By now, I bet you’ve already heard of how amazing the Gili islands are. So, to get down to the point, this isn’t a post to convince you why you might wanna consider taking a journey to the scuba diver and any beach lover’s Indonesian paradise. This is written to semi-help you to plan your trip. Quick, painless, and non-comprehensive– here’s an easy guide for first timers in Gili Islands. All the basic things you need to know all summed up in one super short post.
- The Gilis are no longer a part of Bali island, but instead belongs to Lombok.
- You can either fly into Denpasar (Bali)or Lombokto reach the Gilis. Lombok is definitely closer.
- From Denpasar, you’ll have to get to Padang Baito take a ferry that will take you to the Gilis.
- Alternatively, you can fly to Lombok from Denpasar to avoid the 2-hour trip to the port.
- Either way, it’ll take at least 3-4 hours if you’re coming from Denpasar.
The Ferry Guide
- If you’re gonna a be in Bali before going to the Gilis, don’t book your ferry tickets online. I could have found way cheaper roundtrip tickets, but we were coming from the airport and I didn’t wanna deal with the hassle of bargaining for a ride to the port so I booked a package deal that included pick up. It is way cheaper to find a tour agency around Bali especially if you’re great at haggling.
- Depending on the weather, it takes 1-2 hours to reach The Gilis from Padang Bai.
- I opted for the air conditioned “VIP” ferry which I did not regret. There are cheaper options but I needed the comfort.
- Luggages gets stacked on top of the ferry so expect it to get dirty and scratched.
- The Backpacker’s choice. Bars and parties are here. There are more choices of restaurants. The busiest of the three.
- I feel that it’s comparable cheaper here than Gili Air. Not sure about Gili Meno as we only made a super quick stop there.
- There are three ways to get around the island– by walking, bicycle, or a horse carriage.
- Bicycle rentals are all over the island, but our villa provided ours for free. Perhaps look into staying at places that offers free rentals if you want one less thing to worry about.
- I found it easier to bike around here as compared to Gili Air. The roads are more paved although there are certain areas that’s a little bit more challenging. Nothing a beginner can’t handle though. I say that confidently because this is where I actually learned how to ride a bike.
- The front side of the island (where the ferry lands) has more laid back and cheaper bars and restaurant. The other side of the island, which takes about 20-30 minutes by bicycle, has a fancier vibe. This is also where the fancier hotels are located– very strategic as this is where the sun sets.
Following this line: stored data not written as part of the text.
-- ==== Sys2Proof/Machine/Decimal.lean ====
section
/-!
DEFINITION. Decimal floating point (R94 to R97): the densely packed decimal encoding, exact arithmetic with the preferred
exponents of IEEE 754-2019, and the flags.
-/

namespace Sys2Proof.Machine

/-- A decimal format: precision, largest exponent, exponent bias, exponent continuation bits, declets, width (R94). -/
structure DFmt where
  p : Nat
  emax : Int
  bias : Int
  w : Nat
  n : Nat
  width : Nat
deriving DecidableEq, Repr

/-- The format of an FMT code: 0 decimal64, 1 decimal128. -/
def dfmt (code : Nat) : DFmt := if code = 1 then ⟨34, 6144, 6176, 12, 11, 128⟩ else ⟨16, 384, 398, 8, 5, 64⟩
/-- The least exponent of the coefficient. -/
def DFmt.qmin (f : DFmt) : Int := -f.bias
/-- The largest exponent of the coefficient. -/
def DFmt.qmax (f : DFmt) : Int := f.emax - f.p + 1

/-- The three digits of a declet as a number 0 to 999. -/
def dpdDecode (x : Nat) : Nat :=
  let b (k : Nat) : Nat := b2n (x.testBit k)
  let hi := 4 * b 9 + 2 * b 8 + b 7
  let mid := 4 * b 6 + 2 * b 5 + b 4
  let lo := 4 * b 2 + 2 * b 1 + b 0
  if b 3 = 0 then 100 * hi + 10 * mid + lo
  else match 2 * b 2 + b 1 with
    | 0 => 100 * hi + 10 * mid + (8 + b 0)
    | 1 => 100 * hi + 10 * (8 + b 4) + (4 * b 6 + 2 * b 5 + b 0)
    | 2 => 100 * (8 + b 7) + 10 * mid + (4 * b 9 + 2 * b 8 + b 0)
    | _ => match 2 * b 6 + b 5 with
      | 0 => 100 * (8 + b 7) + 10 * (8 + b 4) + (4 * b 9 + 2 * b 8 + b 0)
      | 1 => 100 * (8 + b 7) + 10 * (4 * b 9 + 2 * b 8 + b 4) + (8 + b 0)
      | 2 => 100 * hi + 10 * (8 + b 4) + (8 + b 0)
      | _ => 100 * (8 + b 7) + 10 * (8 + b 4) + (8 + b 0)

/-- The canonical declet of a number 0 to 999. -/
def dpdEncode (x : Nat) : Nat :=
  let d2 := x / 100 % 10
  let d1 := x / 10 % 10
  let d0 := x % 10
  let m := d0 % 2
  let top (d : Nat) : Nat := d / 2 % 4
  match decide (8 ≤ d2), decide (8 ≤ d1), decide (8 ≤ d0) with
  | false, false, false => 128 * d2 + 16 * d1 + d0
  | false, false, true => 128 * d2 + 16 * d1 + 8 + m
  | false, true, false => 128 * d2 + 32 * top d0 + 16 * (d1 % 2) + 10 + m
  | true, false, false => 256 * top d0 + 128 * (d2 % 2) + 16 * d1 + 12 + m
  | true, true, false => 256 * top d0 + 128 * (d2 % 2) + 16 * (d1 % 2) + 14 + m
  | true, false, true => 256 * top d1 + 128 * (d2 % 2) + 32 + 16 * (d1 % 2) + 14 + m
  | false, true, true => 128 * d2 + 64 + 16 * (d1 % 2) + 14 + m
  | true, true, true => 128 * (d2 % 2) + 96 + 16 * (d1 % 2) + 14 + m

/-- The digits of n declets as one number. -/
def declets : Nat → Nat → Nat
  | 0, _ => 0
  | n + 1, x => declets n (x / 1024) * 1000 + dpdDecode (x % 1024)
/-- The canonical n declets of a number. -/
def toDeclets : Nat → Nat → Nat
  | 0, _ => 0
  | n + 1, x => toDeclets n (x / 1000) * 1024 + dpdEncode (x % 1000)

/-- Number of decimal digits of c, by at most k divisions. -/
def digitsGo : Nat → Nat → Nat
  | 0, _ => 0
  | k + 1, c => if c = 0 then 0 else digitsGo k (c / 10) + 1
/-- Number of decimal digits of c; 0 for 0. -/
def decDigits (c : Nat) : Nat := digitsGo (Nat.log2 c + 1) c

/-- The datum that x encodes, and whether the encoding is non-canonical (R95). -/
def ddecode (f : DFmt) (x : Nat) : FNum × Bool :=
  let s := x.testBit (f.width - 1)
  let comb := bits x (f.width - 6) 5
  let cont := bits x (f.width - 6 - f.w) f.w
  let tr := x % 2 ^ (10 * f.n)
  let t := declets f.n tr
  let bad := toDeclets f.n t ≠ tr
  if comb = 30 then (.inf s, cont ≠ 0 || tr ≠ 0)
  else if comb = 31 then (.nan s (cont.testBit (f.w - 1)) t, bad)
  else
    let (e2, d) := if comb < 24 then (comb / 8, comb % 8) else (comb / 2 % 4, 8 + comb % 2)
    (.fin s (d * 1000 ^ f.n + t) ((e2 * 2 ^ f.w + cont : Nat) - f.bias), bad)

/-- The canonical encoding of a datum whose coefficient has at most p digits and whose exponent is in range. -/
def dencode (f : DFmt) (x : FNum) : Nat :=
  let asm (s : Bool) (comb cont tr : Nat) : Nat :=
    b2n s * 2 ^ (f.width - 1) + comb * 2 ^ (f.width - 6) + cont * 2 ^ (f.width - 6 - f.w) + tr
  match x with
  | .inf s => asm s 30 0 0
  | .nan s g p => asm s 31 (if g then 2 ^ (f.w - 1) else 0) (toDeclets f.n p)
  | .fin s c q =>
    let be := (q + f.bias).toNat
    let e2 := be / 2 ^ f.w
    let d := c / 1000 ^ f.n
    asm s (if d < 8 then 8 * e2 + d else 24 + 2 * e2 + d % 2) (be % 2 ^ f.w) (toDeclets f.n (c % 1000 ^ f.n))

/-- The exponent of c * 10^q lowered toward the preferred one by appending zeros, by at most k digits. -/
def padDown (p : Nat) (floor : Int) : Nat → Nat → Int → Nat × Int
  | 0, c, q => (c, q)
  | k + 1, c, q => if floor < q ∧ c * 10 < 10 ^ p then padDown p floor k (c * 10) (q - 1) else (c, q)
/-- The exponent raised toward the preferred one by dropping trailing zeros, by at most k digits. -/
def stripUp (ceil : Int) : Nat → Nat → Int → Nat × Int
  | 0, c, q => (c, q)
  | k + 1, c, q => if q < ceil ∧ c % 10 = 0 then stripUp ceil k (c / 10) (q + 1) else (c, q)

/-- x held between lo and hi. -/
def clampInt (lo hi x : Int) : Int := max lo (min hi x)

/-- A zero with the exponent nearest the preferred one. -/
def dzero (f : DFmt) (s : Bool) (pref : Int) : FNum := .fin s 0 (clampInt f.qmin f.qmax pref)

/-- A magnitude c * 10^e with a possible tail rounded to the format. An exact result takes the exponent nearest the
preferred one, an inexact one the least exponent (R96). Tininess is detected before rounding, as IEEE 754-2019 has it
for decimal formats (log 17). -/
def dround (f : DFmt) (att : Nat) (ufTrap s : Bool) (pref : Int) (c : Nat) (e : Int) (sticky : Bool) : FNum × Nat :=
  if c = 0 && !sticky then (dzero f s pref, 0)
  else
    let n := decDigits c
    let tiny := decide (e + (n : Int) - 1 < 1 - f.emax)
    let q := max (if sticky || decide (f.p < n) then e + (n : Int) - f.p else e) f.qmin
    let (m0, inexact) := roundAt 10 att s c e sticky q
    let (m, q) := if decDigits m0 ≤ f.p then (m0, q) else (m0 / 10, q + 1)
    if f.emax < q + (decDigits m : Int) - 1 then
      (if overflowsToInf att s then .inf s else .fin s (10 ^ f.p - 1) f.qmax, fOF + fNX)
    else
      let fl := (if inexact then fNX else 0) + (if tiny && (inexact || ufTrap) then fUF else 0)
      if m = 0 then (.fin s 0 q, fl)
      else
        let target := clampInt f.qmin f.qmax pref
        let (m, q) := if inexact then (m, q) else stripUp (if target < q then q else target) f.p m q
        let (m, q) := if inexact then (m, q) else padDown f.p (if q < target then q else target) f.p m q
        let (m, q) := padDown f.p f.qmax f.p m q
        (.fin s m q, fl)

/-- a + b. -/
def dadd (f : DFmt) (att : Nat) (ut : Bool) (x y : FNum) : FNum × Nat :=
  match x, y with
  | .nan .., _ => nanResult [x, y]
  | _, .nan .. => nanResult [x, y]
  | .inf s, .inf t => if s == t then (.inf s, 0) else invalid
  | .inf s, _ => (.inf s, 0)
  | _, .inf t => (.inf t, 0)
  | .fin s1 c1 q1, .fin s2 c2 q2 =>
    let (v, q) := exactSum 10 s1 c1 q1 s2 c2 q2
    if v = 0 then (dzero f (zeroSumSign att s1 s2) q, 0)
    else dround f att ut (decide (v < 0)) q v.natAbs q false

/-- a × b. -/
def dmul (f : DFmt) (att : Nat) (ut : Bool) (x y : FNum) : FNum × Nat :=
  match x, y with
  | .nan .., _ => nanResult [x, y]
  | _, .nan .. => nanResult [x, y]
  | .inf s, .inf t => (.inf (s != t), 0)
  | .inf s, .fin t c _ => if c = 0 then invalid else (.inf (s != t), 0)
  | .fin s c _, .inf t => if c = 0 then invalid else (.inf (s != t), 0)
  | .fin s1 c1 q1, .fin s2 c2 q2 => dround f att ut (s1 != s2) (q1 + q2) (c1 * c2) (q1 + q2) false

/-- a ÷ b. -/
def ddiv (f : DFmt) (att : Nat) (ut : Bool) (x y : FNum) : FNum × Nat :=
  match x, y with
  | .nan .., _ => nanResult [x, y]
  | _, .nan .. => nanResult [x, y]
  | .inf _, .inf _ => invalid
  | .inf s, .fin t _ _ => (.inf (s != t), 0)
  | .fin s _ _, .inf t => (dzero f (s != t) f.qmin, 0)
  | .fin s1 c1 q1, .fin s2 c2 q2 =>
    if c2 = 0 then (if c1 = 0 then invalid else (.inf (s1 != s2), fDZ))
    else if c1 = 0 then (dzero f (s1 != s2) (q1 - q2), 0)
    else
      let k := f.p + 2 + decDigits c2 - decDigits c1
      let n := c1 * 10 ^ k
      dround f att ut (s1 != s2) (q1 - q2) (n / c2) (q1 - q2 - k) (n % c2 ≠ 0)

/-- √a; the preferred exponent is half that of a, rounded down. -/
def dsqrtOf (f : DFmt) (att : Nat) (ut : Bool) (x : FNum) : FNum × Nat :=
  match x with
  | .nan .. => nanResult [x]
  | .inf s => if s then invalid else (.inf false, 0)
  | .fin s c q =>
    if c = 0 then (dzero f s (q / 2), 0)
    else if s then invalid
    else
      let k := 2 * (f.p + 2) + (if q % 2 = 0 then 0 else 1)
      let n := c * 10 ^ k
      let r := isqrt n
      dround f att ut false (q / 2) r ((q - k) / 2) (r * r ≠ n)

/-- a × b + r with one rounding. -/
def dfmaOf (f : DFmt) (att : Nat) (ut : Bool) (x y z : FNum) : FNum × Nat :=
  let zeroInf := match x, y with
    | .inf _, .fin _ 0 _ => true
    | .fin _ 0 _, .inf _ => true
    | _, _ => false
  if x.isNan || y.isNan then nanResult [x, y, z]
  else if zeroInf then (if z.isNan then (z.quiet, fNV) else invalid)
  else if z.isNan then nanResult [z]
  else match x, y, z with
    | .fin s1 c1 q1, .fin s2 c2 q2, .fin s3 c3 q3 =>
      let sp := s1 != s2
      let (v, q) := exactSum 10 sp (c1 * c2) (q1 + q2) s3 c3 q3
      if v = 0 then (dzero f (zeroSumSign att sp s3) q, 0)
      else dround f att ut (decide (v < 0)) q v.natAbs q false
    | .fin .., .fin .., z => (z, 0)
    | x, y, .inf s => if (x.sign != y.sign) == s then (.inf s, 0) else invalid
    | x, y, _ => (.inf (x.sign != y.sign), 0)

/-- IEEE quantize: the value of a with the exponent of b. -/
def dquantOf (f : DFmt) (att : Nat) (x y : FNum) : FNum × Nat :=
  match x, y with
  | .nan .., _ => nanResult [x, y]
  | _, .nan .. => nanResult [x, y]
  | .inf s, .inf _ => (.inf s, 0)
  | .inf _, _ => invalid
  | _, .inf _ => invalid
  | .fin s c q, .fin _ _ qb =>
    let (m, nx) := roundAt 10 att s c q false qb
    if decDigits m ≤ f.p then (.fin s m qb, if nx then fNX else 0) else invalid

/-- DRRND: a rounded to n significant digits (R96); none where the rounding leaves the range. DESIGN CHOICE (log 17): a NaN
is propagated as R90 gives before n is looked at, so an n outside 1 to p adds no NV to a quiet NaN. -/
def drrndOf (f : DFmt) (att : Nat) (x : FNum) (n : Nat) : Option (FNum × Nat) :=
  match x with
  | .nan .. => some (nanResult [x])
  | _ =>
    if n = 0 ∨ f.p < n then some invalid
    else match x with
      | .fin s c q =>
        let d := decDigits c
        if d ≤ n then some (x, 0)
        else
          let (m, nx) := roundAt 10 att s c q false (q + (d : Int) - n)
          let (m, e) := if decDigits m ≤ n then (m, q + (d : Int) - n) else (m / 10, q + (d : Int) - n + 1)
          if f.emax < e + (decDigits m : Int) - 1 then none
          else
            let (m, e) := padDown f.p f.qmax f.p m e
            some (.fin s m e, if nx then fNX else 0)
      | y => some (y, 0)

/-- DCVTDD: a datum of format g as one of format f; a NaN keeps the most significant payload digits that fit, as R90
gives for CVTFF (log 17). -/
def dconvert (f g : DFmt) (att : Nat) (ut : Bool) (x : FNum) : FNum × Nat :=
  match x with
  | .nan s sig p =>
    (.nan s false (if g.n ≤ f.n then p * 1000 ^ (f.n - g.n) else p / 1000 ^ (g.n - f.n)), if sig then fNV else 0)
  | .inf s => (.inf s, 0)
  | .fin s c q => dround f att ut s q c q false

/-- DLDIV: the exact remainder of a truncated division (R97). -/
def dldivOf (f : DFmt) (x y : FNum) : FNum × Nat :=
  match x, y with
  | .nan .., _ => nanResult [x, y]
  | _, .nan .. => nanResult [x, y]
  | .inf _, _ => invalid
  | x, .inf _ => (x, 0)
  | .fin s c1 q1, .fin _ c2 q2 =>
    if c2 = 0 then invalid
    else
      let q := min q1 q2
      let r := (c1 * 10 ^ (q1 - q).toNat) % (c2 * 10 ^ (q2 - q).toNat)
      (.fin s r (clampInt f.qmin f.qmax q), 0)

/-- The dividend of DLDIV on one exponent, its count of digits and the divisor, for finite operands and a divisor that is
not zero (R97): p + E digits, the quotient's count. -/
def dldivParts (f : DFmt) (x y : FNum) : Option (Nat × Nat × Nat) :=
  match x, y with
  | .fin _ c1 q1, .fin _ c2 q2 =>
    if c2 = 0 then none
    else some (c1 * 10 ^ (q1 - q2).toNat, f.p + (q1 - q2).toNat, c2 * 10 ^ (q2 - q1).toNat)
  | _, _ => none

/-- The quotient digits that a DLDIV of format fmt computes (R97). -/
def dldivDigits (fmt : Nat) (a b : BitVec 128) : Nat :=
  let f := dfmt fmt
  ((dldivParts f (ddecode f a.toNat).1 (ddecode f b.toNat).1).map (·.2.1)).getD 0

/-- The partial remainder after n more quotient digits, from rem after `done` of them: each digit of the dividend is taken
in turn and the divisor removed as often as it goes (R97, R139). -/
def dldivRun (parts : Nat × Nat × Nat) (done rem n : Nat) : Nat :=
  (rem * 10 ^ n + parts.1 / 10 ^ (parts.2.1 - done - n) % 10 ^ n) % parts.2.2

/-- The partial remainder of a DLDIV after n more digits; operands that leave no division keep it. -/
def dldivNext (fmt : Nat) (a b : BitVec 128) (done rem n : Nat) : Nat :=
  let f := dfmt fmt
  match dldivParts f (ddecode f a.toNat).1 (ddecode f b.toNat).1 with
  | some parts => dldivRun parts done rem n
  | none => rem

/-- The result of a DLDIV from its last partial remainder (R97): the sign of a, the lower exponent; none for operands that
leave no division. A remainder that software left in the progress area and that the format cannot hold is reduced to
its digits (log 44). -/
def dldivResult (fmt : Nat) (a b : BitVec 128) (rem : Nat) : Option (BitVec 128) :=
  let f := dfmt fmt
  match (ddecode f a.toNat).1, (ddecode f b.toNat).1 with
  | .fin s _ q1, .fin _ c2 q2 =>
    if c2 = 0 then none
    else some (BitVec.ofNat 128 (dencode f (.fin s (rem % 10 ^ f.p) (clampInt f.qmin f.qmax (min q1 q2)))))
  | _, _ => none

/-- The IEEE flags an operation of the decimal unit can raise, by socket and FMT (R95): DCVTID is exact in decimal128, and
a widening DCVTDD raises NV alone. -/
def dfpMask (t fmt : Nat) : Nat :=
  match t with
  | 4 | 5 | 6 | 8 => fNV + fOF + fUF + fNX
  | 7 => fNV + fDZ + fOF + fUF + fNX
  | 9 | 10 | 12 | 15 => fNV + fNX
  | 11 => if fmt = 0 then fNX else 0
  | 13 => fNV + (if fmt = 0 then fOF + fUF + fNX else 0)
  | _ => fNV

/-- The published latency, the upper figure where R66 gives a range. -/
def dfpLat (t fmt : Nat) : Nat :=
  let k := if fmt = 1 then 2 else 1
  match t with
  | 4 | 5 => 10 * k | 6 => 14 * k | 7 => 40 * k | 8 => 18 * k | 15 => 44 * k | 14 => if fmt = 1 then 24662 else 1586
  | _ => 4

/-- A trigger of the decimal unit by socket number: modifier m, operands a and b, addend r, status st. -/
def dfpOp (t m : Nat) (a b r : BitVec 128) (st : Word) : OpOut :=
  let fmt := bits m 0 2
  let f := dfmt fmt
  let g := dfmt (1 - fmt)
  let att := roundAttr (bits m 2 4) (bits st.toNat 16 4)
  let ut := st.getLsbD 11
  let (x, xb) := ddecode f a.toNat
  let (y, yb) := ddecode f b.toNat
  let (z, zb) := ddecode f r.toNat
  let (w, wb) := ddecode g a.toNat
  let enc (p : FNum × Nat) (bad : Bool) : Nat × Nat := (dencode f p.1, p.2 + (if bad then fID else 0))
  let (v, fl) : Nat × Nat := match t with
    | 4 => enc (dadd f att ut x y) (xb || yb)
    | 5 => enc (dadd f att ut x y.neg) (xb || yb)
    | 6 => enc (dmul f att ut x y) (xb || yb)
    | 7 => enc (ddiv f att ut x y) (xb || yb)
    | 8 => enc (dfmaOf f att ut x y z) (xb || yb || zb)
    | 9 => enc (dquantOf f att x y) (xb || yb)
    | 10 => match drrndOf f att x (b.toNat % 2 ^ 64) with
      | some p => enc p xb
      | none => (dencode f (ddecode f ((Config.drrndRange a b.toNat att).toNat % 2 ^ f.width)).1,
                 fNX + (if xb then fID else 0))
    | 11 => let i := signedOf 64 a.toNat
            enc (dround f att ut (decide (i < 0)) 0 i.natAbs 0 false) false
    | 12 => let (i, fl) := toInt64 10 att false x
            (i, fl + (if xb then fID else 0))
    | 13 => enc (dconvert f g att ut w) wb
    | 14 => enc (dldivOf f x y) (xb || yb)
    | _ => enc (dsqrtOf f att ut x) xb
  { res := BitVec.ofNat 128 v, set := BitVec.ofNat 64 fl, flags := fl, lat := dfpLat t fmt }

end Sys2Proof.Machine
end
- Speaking of sun sets, the instafamous Gili sunset swing shots are on that other side of the island. There are plenty more ocean swings all over the Gilis now, but Gili T’s famous Ombok Sunset is a classic.
- Snorkeling is great around Gili T. Turtles are everywhere. Beaches are nice too, but nothing really that has blown me away. Still, the water is clear and beautiful. The sand situation is a bit rocky.
- My favorite restaurant here happened to be a Thai restaurant (Thai Garden). Their Penang curry was pretty darn good.
- The baby of the Gilis. It’s the smallest and most quiet island. Perfect for couples and honeymooners looking for peace and isolation.
- Comparatively more expensive than Gili T.
- Same mode of transportation as Gili T.
- Biking around the island can be challenging in some parts. There are certain areas (lots of them) where we had to walk because of the sand. Perhaps it’s a good idea to invest in renting a bicycle designed for riding in the sand.
- There’s a good variety of restaurants and bars here as well.
- We especially loved The Chillout Restaurant and ate here every single night. They’re known for their pizza but I wasn’t that amazed. Their tuna burger, however, is highly recommended.
- We stayed at Slow Villas which was a nice luxury, yet affordable resort. (READ: Taking It Slow In Gili Air)
- Their spa, Slow Spa, is quite a name known around the island. If you’re looking for a great quality massage, I highly recommend it. Make sure you book asap as they get pretty full fast.
- There are snorkeling and diving tours offered everywhere, but we opted for a private snorkeling trip that we booked via our hotel. Snorkeling with Madiprovided us great private service and he took us to the best spots away from the tourists.
- When we were heading to Gili Air from Gili T, I saw a bunch of solo travelers making a stop here, so I’m guessing it’s quite friendly to the soloists.
- We only really got to experience Gili Meno during our snorkeling trip so I can’t say much, but of all stops we’ve made, the best snorkeling spots were actually here.
- I would suggest staying here if your itinerary is all about chasing corals.
- Snorkeling and diving tours are everywhere in the islands.
- Getting from one island to another is easy– you can either hire a private speed boat if you’re loaded, or go with the scheduled ferry.
- That said, it is possible to visit one island on a day trip.
- There also tours offered that will take you to Lombok Island.
- Magic mushrooms, indeed, are everywhere.
And there you go folks. Now go book that ticket and make it official!